There’s also a competitive mode called Battle Ball, which is a galactic sport played by the space marines. Consisting of three-on-three matches, it’s basically soccer, except the ball is gigantic, and you move it around the arena by shooting it. This is a pretty fun little side mode that sets it apart from other co-op shooters. Unlike the main campaign, this mode supports Download Play, so other people don’t need a separate copy of the game; there was also a standalone downloadable version in the eShop.

Visually, the game doesn’t really hit the mark.

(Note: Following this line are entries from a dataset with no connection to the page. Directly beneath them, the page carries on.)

-- ==== Sys2Proof/Proofs/Compensation.lean ====
section
/-! SUPPORT. Motion compensation (R63-R72, R78, R79): the record in which a compensated point goes on, and each way that the front
emitted point can take. -/

namespace Sys2Proof.Machine

variable {s : State}

/-! The 16-byte record (R15). -/

theorem leNat_natLe (n v : Nat) : leNat (natLe n v) = v % 256 ^ n := by
  induction n generalizing v with
  | zero => simp [natLe, leNat, Nat.mod_one]
  | succ n ih => rw [natLe, leNat, ih, BitVec.toNat_ofNat, show 256 ^ (n + 1) = 256 * 256 ^ n from Nat.pow_succ', Nat.mod_mul]

theorem unsignedOf_lt (i : Int) : unsignedOf 24 i < 256 ^ 3 := by
  unfold unsignedOf
  omega

/-- A coordinate within the record's range survives its three bytes. -/
theorem signedOf_unsignedOf {i : Int} (h : -coordMax ≤ i ∧ i ≤ coordMax) : signedOf 24 (unsignedOf 24 i) = i := by
  unfold coordMax at h
  unfold signedOf unsignedOf
  dsimp only
  split <;> omega

theorem coord_of_record {i : Int} (h : -coordMax ≤ i ∧ i ≤ coordMax) : signedOf 24 (leNat (natLe 3 (unsignedOf 24 i))) = i := by
  rw [leNat_natLe, Nat.mod_eq_of_lt (unsignedOf_lt i), signedOf_unsignedOf h]

theorem clampI_coordMax (v : Int) : -coordMax ≤ clampI (-coordMax) coordMax v ∧ clampI (-coordMax) coordMax v ≤ coordMax := by
  unfold clampI coordMax
  split
  · omega
  · split <;> omega

/-- Coordinates that were saturated stand in the record as they are. -/
theorem Point.ofRecord_xyz (p : Point) {c : List Int} (h : p.xyz = satCoords c) : (p.ofRecord p.record).xyz = satCoords c := by
  have hx : (p.ofRecord p.record).xyz = (signedOf 24 (leNat (natLe 3 (unsignedOf 24 p.xyz.1))),
    signedOf 24 (leNat (natLe 3 (unsignedOf 24 p.xyz.2.1))), signedOf 24 (leNat (natLe 3 (unsignedOf 24 p.xyz.2.2)))) := rfl
  rw [hx, h]
  unfold satCoords
  rw [coord_of_record (clampI_coordMax _), coord_of_record (clampI_coordMax _), coord_of_record (clampI_coordMax _)]

/-- The source byte of a record: port, return, EXTRAP and SAT. -/
theorem Point.ofRecord_flags (p : Point) : (p.ofRecord p.record).extrap = p.extrap ∧ (p.ofRecord p.record).sat = p.sat := by
  have he : (p.ofRecord p.record).extrap = bitAt (leNat (natLe 1 (p.port % 16 + 16 * (p.ret % 4) + (if p.extrap then 64 else 0) +
    (if p.sat then 128 else 0)))) 6 := rfl
  have hs : (p.ofRecord p.record).sat = bitAt (leNat (natLe 1 (p.port % 16 + 16 * (p.ret % 4) + (if p.extrap then 64 else 0) +
    (if p.sat then 128 else 0)))) 7 := rfl
  rw [he, hs, leNat_natLe]
  cases p.extrap <;> cases p.sat <;> simp [bitAt] <;> omega

/-- What a point's compensation under the rest model gives (R70). -/
theorem State.compensatePoint_rest {ctx : FrameCtx} {p : Point} {c : List Int} (h : ctx.rest = true)
    (hc : c = [p.raw.1, p.raw.2.1, p.raw.2.2].map toRecord) :
    (s.compensatePoint ctx p).1.xyz = satCoords c ∧ (s.compensatePoint ctx p).1.sat = outOfRange c ∧
      (s.compensatePoint ctx p).1.extrap = true ∧ (s.compensatePoint ctx p).1.log = false ∧ (s.compensatePoint ctx p).2 = true := by
  subst hc
  unfold State.compensatePoint
  rw [if_pos h]
  exact ⟨Point.ofRecord_xyz _ rfl, (Point.ofRecord_flags _).2, (Point.ofRecord_flags _).1, rfl, rfl⟩

/-- What a point's compensation under a track of poses gives (R68, R69, R71). -/
theorem State.compensatePoint_track {ctx : FrameCtx} {p : Point} {l f : PoseSample} {pt : Pose} {c : List Int} (h : ctx.rest = false)
    (hl : s.lastSample = some l) (hf : s.ing.samples.head? = some f)
    (hp : poseAt (s.numFor p.prev (od 0x3000 1)) s.ing.samples p.time = some pt)
    (hc : c = compensated ctx.pref pt p.raw (poseHeld s.ing.samples p.time ctx.end_)) :
    (s.compensatePoint ctx p).1.xyz = satCoords c ∧ (s.compensatePoint ctx p).1.sat = outOfRange c ∧
      (s.compensatePoint ctx p).1.extrap = (decide ((l.time : Int) < p.time) || decide (p.time < f.time)) ∧
      (s.compensatePoint ctx p).1.log = decide ((l.time : Int) < p.time) ∧ (s.compensatePoint ctx p).1.epoch = s.ing.epoch ∧
      (s.compensatePoint ctx p).2 = decide ((l.time : Int) + 1000 * s.numFor p.prev (od 0x3000 2) < p.time) := by
  subst hc
  unfold State.compensatePoint
  simp only [h, hl, hf, hp]
  exact ⟨Point.ofRecord_xyz _ rfl, (Point.ofRecord_flags _).2, (Point.ofRecord_flags _).1, rfl, rfl, rfl⟩

/-! Counts of points. -/

@[simp] theorem State.modPts_ing (s : State) (r : Bool) (f : SweepCount → SweepCount) : (s.modPts r f).ing = s.ing :=
  State.modPoint_ing ..
theorem State.modPts_pts (s : State) (r : Bool) (f : SweepCount → SweepCount) : ((s.modPts r f).ctxOf r).pts = f (s.ctxOf r).pts :=
  congrArg FrameCtx.pts (State.ctxOf_modPoint s r _)
theorem State.modPts_counts (s : State) (r : Bool) (f : SweepCount → SweepCount) (a : Bool) :
    ((s.modPts r f).ctxOf a).cells = (s.ctxOf a).cells :=
  State.ctxOf_modPoint_keeps (f := fun c => { c with pts := f c.pts }) FrameCtx.cells (fun _ => rfl) s r a

/-- What motion compensation reads besides the point: the pose samples, their epoch and the objects. -/
theorem State.compensatePoint_congr {t : State} (hi : t.ing.samples = s.ing.samples) (he : t.ing.epoch = s.ing.epoch) (hd : t.dict = s.dict)
    (ctx : FrameCtx) (p : Point) : t.compensatePoint ctx p = s.compensatePoint ctx p := by
  have hn : ∀ r k, t.numFor r k = s.numFor r k := fun r k => by
    simp only [State.numFor, State.numC, State.objC, State.num, State.int, State.obj, hd]
  simp only [State.compensatePoint, State.lastSample, hi, he, hn]

/-! POINT_COMPENSATE: the ways of the front emitted point. -/

/-- The front point has left the pipeline. -/
def State.tookPoint (s : State) (rest : List Point) : State := { s with ing := { s.ing with comp := rest } }

/-- The point belongs to the sweep that has ended (R64). -/
def State.ofEnded (s : State) (p : Point) : Bool :=
  p.prev && decide (p.time < s.frame.ing.start) && decide ((s.frame.comp.start : Int) ≤ p.time) && !s.books.scanned

/-- The state in which an admitted point is compensated. -/
def State.admits (s : State) (prev : Bool) (rest : List Point) : State :=
  (s.tookPoint rest).modPts prev (fun c => { c with admitted := c.admitted + 1 })

theorem State.admits_compensates (s : State) (r : Bool) (rest : List Point) (ctx : FrameCtx) (p : Point) :
    (s.admits r rest).compensatePoint ctx p = s.compensatePoint ctx p := by
  have h : (s.admits r rest).ing = (s.tookPoint rest).ing := State.modPts_ing ..
  exact State.compensatePoint_congr (congrArg Ingest.samples h) (congrArg Ingest.epoch h) (State.modPoint_dict ..) ctx p

/-- A compensated point goes on: to port A for the grids it enters, or counted as OUTSIDE. -/
def State.sends (s : State) (prev : Bool) (q : Point) : State :=
  if (s.gridsOf q.xyz).isEmpty then
    let s1 := s.modCells prev (fun c => { c with outside := c.outside + 1 })
    if q.log then (s1.logPoint q).judgeAgain prev else s1
  else { s with ing := { s.ing with ins := s.ing.ins ++ [{ q with grids := s.gridsOf q.xyz }] } }

/-- An admitted point under its compensation (R70). -/
def State.moves (s : State) (prev : Bool) (rest : List Point) (x : Point × Bool) : State :=
  (if x.2 then (s.admits prev rest).poseGap prev (s.ctxOf prev).rest else s.admits prev rest).sends prev x.1

/-- The front emitted point of a sweep is FUTURE, LATE, beyond its BUDGET, or admitted (R64, R79). -/
def State.places (s : State) (p : Point) (rest : List Point) (wasPrev : Bool) : State :=
  let ctx := s.ctxOf p.prev
  if (s.frame.ing.end_ : Int) ≤ p.time then (s.tookPoint rest).modPts wasPrev (fun c => { c with future := c.future + 1 })
  else if p.time < (ctx.start : Int) then
    ((s.tookPoint rest).modPts wasPrev (fun c => { c with late := c.late + 1 })).judgeAgain wasPrev
  else if s.budget p.prev (s.priority p) ≤ ctx.pts.admitted then
    ((s.tookPoint rest).modPts p.prev (fun c => { c with budget := c.budget + 1 })).modPoint p.prev (fun c => c.cause .ingest 1)
  else s.moves p.prev rest ((s.admits p.prev rest).compensatePoint ctx { p with offset := ((p.time - ctx.start) / 1000).toNat % 2 ^ 24 })

/-- POINT_COMPENSATE while port A is free. -/
theorem execPointCompensate_front {p0 : Point} {rest : List Point} (hr : s.runs) (hi : s.ing.ins = []) (hc : s.ing.comp = p0 :: rest) :
    execPointCompensate s = .next (if !p0.insert || !s.frame.run then s.tookPoint rest
      else s.places { p0 with prev := s.ofEnded p0 } rest p0.prev) := by
  refine next_congr ((State.clocked_runs hr _).trans ?_)
  dsimp only
  split
  next h => rw [hi] at h; cases h
  next h => rw [hc] at h; cases h
  next h =>
    rw [hc] at h
    cases h
    rfl

theorem State.sends_inside {prev : Bool} {q : Point} (h : s.gridsOf q.xyz ≠ []) :
    s.sends prev q = { s with ing := { s.ing with ins := s.ing.ins ++ [{ q with grids := s.gridsOf q.xyz }] } } :=
  if_neg (by simpa using h)

theorem State.sends_outside {prev : Bool} {q : Point} (h : s.gridsOf q.xyz = []) :
    Logs (s.modCells prev (fun c => { c with outside := c.outside + 1 })) (s.sends prev q) := by
  unfold State.sends
  rw [if_pos (by rw [h]; rfl)]
  exact ite_keep (P := Logs _) (Logs.refl _).logPoint.judgeAgain (.refl _)

@[simp] theorem State.modCells_ing (s : State) (r : Bool) (f : CellCount → CellCount) : (s.modCells r f).ing = s.ing :=
  State.modPoint_ing ..
theorem State.modCells_ctxOf (s : State) (r : Bool) (f : CellCount → CellCount) :
    (s.modCells r f).ctxOf r = { s.ctxOf r with cells := f (s.ctxOf r).cells } := State.ctxOf_modPoint ..

/-- What a point that goes on leaves: the pipeline, the count of admitted points and the causes there were. -/
theorem State.sends_leaves (s : State) (prev : Bool) (q : Point) : (s.sends prev q).ing.comp = s.ing.comp ∧
    ((s.sends prev q).ctxOf prev).pts.admitted = (s.ctxOf prev).pts.admitted ∧
    ∀ i, bitAt (s.ctxOf prev).cIngest i = true → bitAt ((s.sends prev q).ctxOf prev).cIngest i = true := by
  by_cases h : s.gridsOf q.xyz = []
  · have hl := State.sends_outside (prev := prev) h
    refine ⟨by rw [hl.comp, State.modCells_ing], by rw [hl.admitted, State.modCells_ctxOf], fun i hi => (hl.ctx prev).ingest i ?_⟩
    rw [State.modCells_ctxOf]
    exact hi
  · rw [State.sends_inside h]
    exact ⟨rfl, rfl, fun _ => id⟩

/-- The state in which a compensated point goes on. -/
theorem State.moves_from (s : State) (prev : Bool) (rest : List Point) (x : Point × Bool) :
    ∃ u, s.moves prev rest x = u.sends prev x.1 ∧ Logs (s.admits prev rest) u ∧
      (x.2 = true → bitAt (u.ctxOf prev).cIngest 4 = true) := by
  refine ⟨_, rfl, ?_, fun h => ?_⟩
  · exact ite_keep (P := Logs _) (Logs.refl _).poseGap (.refl _)
  · rw [if_pos h]
    exact State.poseGap_bit ..

/-- What an admitted point comes to (R63, R70, R89). -/
theorem State.moves_admitted {prev : Bool} {rest : List Point} {x : Point × Bool} (hi : s.ing.ins = []) :
    (s.moves prev rest x).ing.comp = rest ∧ ((s.moves prev rest x).ctxOf prev).pts.admitted = (s.ctxOf prev).pts.admitted + 1 ∧
      (x.2 = true → bitAt ((s.moves prev rest x).ctxOf prev).cIngest 4 = true) ∧
      (s.gridsOf x.1.xyz ≠ [] → (s.moves prev rest x).ing.ins = [{ x.1 with grids := s.gridsOf x.1.xyz }]) ∧
      (s.gridsOf x.1.xyz = [] → (s.moves prev rest x).ing.ins = [] ∧
        ((s.moves prev rest x).ctxOf prev).cells.outside = (s.ctxOf prev).cells.outside + 1) := by
  obtain ⟨u, he, hl, hb⟩ := s.moves_from prev rest x
  rw [he]
  have ha : (s.admits prev rest).ing = (s.tookPoint rest).ing := State.modPts_ing ..
  have hg : u.gridsOf x.1.xyz = s.gridsOf x.1.xyz := (hl.gridsOf _).trans (by cases prev <;> rfl)
  have hins : u.ing.ins = [] := hl.ins.trans ((congrArg Ingest.ins ha).trans hi)
  obtain ⟨h1, h2, h3⟩ := u.sends_leaves prev x.1
  refine ⟨h1.trans (hl.comp.trans (congrArg Ingest.comp ha)), ?_, fun h => h3 4 (hb h), fun h => ?_, fun h => ?_⟩
  · rw [h2, hl.admitted, State.admits, State.modPts_pts]
    rfl
  · rw [State.sends_inside (hg ▸ h), hins, hg]
    rfl
  · have ho := State.sends_outside (prev := prev) (hg.trans h)
    refine ⟨by rw [ho.ins, State.modCells_ing, hins], ?_⟩
    rw [(ho.ctx prev).cells.count CellCount.outside fun _ _ => rfl, State.modCells_ctxOf]
    refine congrArg (· + 1) (((hl.ctx prev).cells.count CellCount.outside fun _ _ => rfl).trans ?_)
    rw [State.admits, State.modPts_counts]
    rfl

end Sys2Proof.Machine
end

Even though Hunters was downgraded from the mainline titles, it still looked and felt accurate to the GameCube games, giving it a certain charm. The environments in Federation Force technically look a little better since the 3DS has better polygonal capabilities, but they don’t feel like Metroid. On that same note, the music sounds like a generic Western-developed score, missing all of the texture that make the Metroid Prime games so beloved. The atmosphere is just gone.

A more bizarre choice is the decision to redesign all of the characters to use a little chibi form, with large heads and comparatively small bodies, making them look like animated toy figures. Though it may have been done to attract the slightly younger audience of the portable 3DS, the designers also stated that the smaller characters work better given the portable screen. However, Metroid Prime Hunters worked fine with its realistically proportioned designs, so perhaps that premise is ill-considered.

There’s a little more story in Federation Force compared to Hunters – it takes place shortly after the end of Prime 3 – but it’s relegated to dialogue given by the marine superiors. Samus Aran does appear in the story, and it is cool to see her operate from a perspective other than her own. But she’s also made part of the game’s ridiculous final boss fight, where her suit gets infected and sticks it permanently in Morph Ball mode. This last battle plays out like Battle Ball, except with an enormous Samus rolling around. There’s also a final cutscene involving Sylux, one of the rivals from Hunters, implying that they’ll be around for the next entry.

Federation Force earned the immediate ire of the Metroid fanbase due to the poor state of the franchise at the time. Here was this weird spin-off game that didn’t star Samus, focused on a part of the Metroid storyline that almost no one cared about, and was a multiplayer shooter that had basically none of the elements that people want or expect from a Metroid game. Even on its own terms, though, it’s nothing special. Taken as a co-op multiplayer shooter, it’s occasionally fun, but the single-player mode is just slow and plodding. In the end, it’s simply an unremarkable game that no one really wanted to begin with.